Nihar Gokhale | Updated on: 14 February 2017, 5:33 IST

Social scientist Professor Jean Dreze isn't just one of the principal architects of the Mahatma Gandhi National Rural Employment Guarantee Act, the job scheme he campaigned extensively for and prepared an early draft of. He's also credited for studiously following up on the scheme's implementation, writing countless academic papers and popular articles, besides serving on the erstwhile National Advisory Council and the Central Employment Guarantee Council.

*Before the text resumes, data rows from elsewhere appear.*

@[simp] theorem finishStop_keeps (d : Descriptor) (c : CardInput) (s : State) :
    (finishStop d c s).pending = s.pending ∧ (finishStop d c s).osc = s.osc ∧ (finishStop d c s).fresh = s.fresh
     ∧ (finishStop d c s).phase = s.phase ∧ (finishStop d c s).cfg = s.cfg ∧ (finishStop d c s).clock = s.clock
     ∧ (finishStop d c s).link = s.link ∧ (finishStop d c s).peers = s.peers ∧ (finishStop d c s).ref = s.ref
     ∧ (finishStop d c s).steer = s.steer ∧ (finishStop d c s).stamp = s.stamp
     ∧ (finishStop d c s).entries = s.entries ∧ (finishStop d c s).evid = s.evid
     ∧ (finishStop d c s).port.transaction = s.port.transaction ∧ (finishStop d c s).port.loaded = s.port.loaded
     ∧ (finishStop d c s).port.enables = s.port.enables ∧ (finishStop d c s).port.selfTest = s.port.selfTest := by
  simp only [finishStop]; split <;> simp

@[simp] theorem afterWrite_keeps (d : Descriptor) (c : CardInput) (s : State) :
    (afterWrite d c s).pending = s.pending ∧ (afterWrite d c s).osc = s.osc ∧ (afterWrite d c s).fresh = s.fresh
     ∧ (afterWrite d c s).phase = s.phase ∧ (afterWrite d c s).cfg = s.cfg ∧ (afterWrite d c s).clock = s.clock
     ∧ (afterWrite d c s).link = s.link ∧ (afterWrite d c s).peers = s.peers ∧ (afterWrite d c s).ref = s.ref
     ∧ (afterWrite d c s).steer = s.steer ∧ (afterWrite d c s).stamp = s.stamp ∧ (afterWrite d c s).entries = s.entries
     ∧ (afterWrite d c s).evid = s.evid ∧ (afterWrite d c s).port.transaction = s.port.transaction
     ∧ (afterWrite d c s).port.loaded = s.port.loaded ∧ (afterWrite d c s).port.enables = s.port.enables
     ∧ (afterWrite d c s).port.selfTest = s.port.selfTest := by
  simp only [afterWrite]; split
  · simp
  · split <;> simp

@[simp] theorem resumeTransfer_keeps (x : EngineTransfer) (d : Descriptor) (c : CardInput) (s : State) :
    (resumeTransfer x d c s).pending = s.pending ∧ (resumeTransfer x d c s).osc = s.osc
     ∧ (resumeTransfer x d c s).fresh = s.fresh ∧ (resumeTransfer x d c s).phase = s.phase
     ∧ (resumeTransfer x d c s).cfg = s.cfg ∧ (resumeTransfer x d c s).clock = s.clock
     ∧ (resumeTransfer x d c s).link = s.link ∧ (resumeTransfer x d c s).peers = s.peers
     ∧ (resumeTransfer x d c s).ref = s.ref ∧ (resumeTransfer x d c s).steer = s.steer
     ∧ (resumeTransfer x d c s).stamp = s.stamp ∧ (resumeTransfer x d c s).entries = s.entries
     ∧ (resumeTransfer x d c s).evid = s.evid ∧ (resumeTransfer x d c s).port.transaction = s.port.transaction
     ∧ (resumeTransfer x d c s).port.loaded = s.port.loaded
     ∧ (resumeTransfer x d c s).port.enables = s.port.enables
     ∧ (resumeTransfer x d c s).port.selfTest = s.port.selfTest := by
  cases x <;> simp only [resumeTransfer] <;> first | simp | (split <;> simp)

@[simp] theorem acknowledge_keeps (r : Record) (q : List Record) (d : Descriptor) (c : CardInput) (s : State) :
    (acknowledge r q d c s).pending = s.pending ∧ (acknowledge r q d c s).osc = s.osc
     ∧ (acknowledge r q d c s).fresh = s.fresh ∧ (acknowledge r q d c s).phase = s.phase
     ∧ (acknowledge r q d c s).cfg = s.cfg ∧ (acknowledge r q d c s).clock = s.clock ∧ (acknowledge r q d c s).link = s.link
     ∧ (acknowledge r q d c s).peers = s.peers ∧ (acknowledge r q d c s).ref = s.ref
     ∧ (acknowledge r q d c s).steer = s.steer ∧ (acknowledge r q d c s).stamp = s.stamp
     ∧ (acknowledge r q d c s).entries = s.entries ∧ (acknowledge r q d c s).port.transaction = s.port.transaction
     ∧ (acknowledge r q d c s).port.loaded = s.port.loaded ∧ (acknowledge r q d c s).port.enables = s.port.enables
     ∧ (acknowledge r q d c s).port.selfTest = s.port.selfTest
      ∧ (acknowledge r q d c s).evid.boundary = s.evid.boundary := by simp [acknowledge]

@[simp] theorem acknowledgeNext_keeps (d : Descriptor) (c : CardInput) (s : State) :
    (acknowledgeNext d c s).pending = s.pending ∧ (acknowledgeNext d c s).osc = s.osc
     ∧ (acknowledgeNext d c s).fresh = s.fresh ∧ (acknowledgeNext d c s).phase = s.phase
     ∧ (acknowledgeNext d c s).cfg = s.cfg ∧ (acknowledgeNext d c s).clock = s.clock
     ∧ (acknowledgeNext d c s).link = s.link ∧ (acknowledgeNext d c s).peers = s.peers
     ∧ (acknowledgeNext d c s).ref = s.ref ∧ (acknowledgeNext d c s).steer = s.steer
     ∧ (acknowledgeNext d c s).stamp = s.stamp ∧ (acknowledgeNext d c s).entries = s.entries
     ∧ (acknowledgeNext d c s).port.transaction = s.port.transaction
     ∧ (acknowledgeNext d c s).port.loaded = s.port.loaded
     ∧ (acknowledgeNext d c s).port.enables = s.port.enables
     ∧ (acknowledgeNext d c s).port.selfTest = s.port.selfTest
     ∧ (acknowledgeNext d c s).evid.boundary = s.evid.boundary := by
  simp only [acknowledgeNext]; split <;> simp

Read- MGNREGA@10: In Banda, a job card can be the difference between life and death

Speaking to Catch a decade after the jobs scheme was implemented, Prof Dreze feels that it continues to be a "struggle", with uphill challenges ahead. Dreze fees that stagnant wages and delays in payments have "sapped workers' interest" to avail the scheme, and dwindling political commitment is sending a "very destructive message" for its future.

When the MGNREGA was implemented 10 years ago, where did you imagine this scheme would reach today? How close, or far, is it from those expectations?

I was hoping for more, but without any illusions about the challenges involved. MGNREGA defies many vested interests and it is bound to remain a struggle. But it is a struggle worth sustaining. I can hardly think of a more moving experience than that of talking with MGNREGA workers, especially women, who have been able to use the programme as an opportunity to organise and defend their rights.

MGNREGA implementation data shows that on average, under 50 days have been generated per household. Less than 10% households have completed 100 days of employment in a year. Why do you think this is so?

Sometimes the low scale of employment is due to a lack of funds, but there are other reasons also. Stagnant real wages and persistent delays in wage payments have sapped workers' interest in MGNREGA work. The guidelines have become very complicated. In many areas, the infrastructure required to implement MGNREGA's internet-based processes is sorely lacking. Last but not least, political commitment TO MGNREGA has declined. This sends a very destructive message down the line.

Stagnant real wages and persistent delays in payments have sapped workers' interest in MGNREGA work

There has also been a reluctance on the part of governments to adequately fund the MGNREGA. If we assume that this trend in funding remains the same, what's the best-case scenario for the scheme?

The central government needs to return to the fundamental principle of open-ended funding for MGNREGA. Workers have a right to work on demand, and if they work, they have to be paid. Open-ended funding is the acid test of the central government's commitment to MGNREGA. Without it, work on demand is impossible.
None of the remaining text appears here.